### [REQUIREMENT]
Instruction for the data below: set down exactly the lines from the line with "def Obligations.FlagIsWrittenAndReadOnlyWhereListed : Prop" to the line with "the output changes", inclusive, and no others.

### [INPUT FOR THIS TASK]
/-- R9: no configuration is built outside R8, and every one inside is. -/
def Obligations.ConfigurationsOutsideR8AreRefused : Prop :=
  ∀ n m sp : Nat,
    (1 ≤ n ∧ n ≤ 2147450880 ∧ sp < m ∧ m ≤ 256 →
      ∃ c, Config.build? n m sp = some c ∧ c.memSize = n ∧ c.regCount = m ∧ c.spIndex = sp) ∧
    (¬ (1 ≤ n ∧ n ≤ 2147450880 ∧ sp < m ∧ m ≤ 256) → Config.build? n m sp = none)

/-! ## Memory, frames and invariants -/

/-- R56: a write request and the reads after it; a range error leaves the array unchanged. The canonical form that is kept is
the model's (log entry 3), not R56's. -/
def Obligations.MemoryPortReadsWhatWasWritten : Prop :=
  ∀ (s : State) (a : Int) (v : Value),
    (¬ OutOfMem s a → ∃ t, s.portWrite a v = some t ∧ t = { s with mem := t.mem } ∧
      (Memory.wf s.mem = true → Memory.wf t.mem = true) ∧
      ∀ b : Int, t.portRead b = if b = a then some v else s.portRead b) ∧
    (OutOfMem s a → s.portRead a = none ∧ s.portWrite a v = none)

/-- R23: an instruction changes no register but those of the rule's table, whether it completes or faults. -/
def Obligations.OnlyListedRegistersChange : Prop :=
  ∀ (i : Instr) (s t : State) (r : Nat), exec i s = .next t → ¬ WritesReg s.cfg i r → t.reg r = s.reg r

/-- R54: an instruction changes no cell but the one it stores to, whether it completes or faults. -/
def Obligations.OnlyTheStoredCellChanges : Prop :=
  ∀ (i : Instr) (s t : State), exec i s = .next t →
    (storeAddress i s = none → ∀ b : Nat, t.cell b = s.cell b) ∧
    (∀ a, storeAddress i s = some a → ∀ b : Nat, (b : Int) ≠ a → t.cell b = s.cell b)

/-- R28: pc after an instruction that completes; after one that faults it stays f + 1. -/
def Obligations.PcAfterEachInstruction : Prop :=
  ∀ (i : Instr) (s t : State), exec i s = .next t → s.fsm ≠ .faulted →
    (t.fsm ≠ .faulted → PcAfter i s t.pc) ∧ (t.fsm = .faulted → t.pc = s.pc)

/-- R31: of the instructions' own steps only TestEquals writes the flag, and only JumpIfTrue reads it: with another flag,
any other instruction does the same but for the flag itself. -/
def Obligations.FlagIsWrittenAndReadOnlyWhereListed : Prop :=
  ∀ (i : Instr) (s t : State), exec i s = .next t →
    ((∀ a b, i ≠ .testEquals a b) → t.flag = s.flag) ∧
    ((∀ addr, i ≠ .jumpIfTrue addr) → ∀ b : Bool,
      ∃ u, exec i { s with flag := b } = .next u ∧ t = { u with flag := t.flag })

/-- The rest of the frame: the parameters, CUR_PC and the host's events never change in an instruction; the output changes
only in Echo, IN_ADDR only in Iinput; STATE and the fault record only where the rules say. -/
def Obligations.TheRestOfTheStateIsFramed : Prop :=
  ∀ (i : Instr) (s t : State), exec i s = .next t →
    t.cfg = s.cfg ∧ t.curPc = s.curPc ∧ t.host = s.host ∧
    ((∀ a, i ≠ .echo a) → t.output = s.output) ∧
    ((∀ addr, i ≠ .iinput addr) → t.inAddr = s.inAddr) ∧
    ((∀ addr, i ≠ .iinput addr) → i ≠ .halt → t.fsm = s.fsm ∨ t.fsm = .faulted) ∧
    (t.fsm ≠ .faulted → t.faultCause = s.faultCause ∧ t.faultPc = s.faultPc ∧ t.faultInfo = s.faultInfo)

### [ANSWER SPACE]
def Obligations.FlagIsWrittenAndReadOnlyWhereListed : Prop :=
  ∀ (i : Instr) (s t : State), exec i s = .next t →
    ((∀ a b, i ≠ .testEquals a b) → t.flag = s.flag) ∧
    ((∀ addr, i ≠ .jumpIfTrue addr) → ∀ b : Bool,
      ∃ u, exec i { s with flag := b } = .next u ∧ t = { u with flag := t.flag })

/-- The rest of the frame: the parameters, CUR_PC and the host's events never change in an instruction; the output changes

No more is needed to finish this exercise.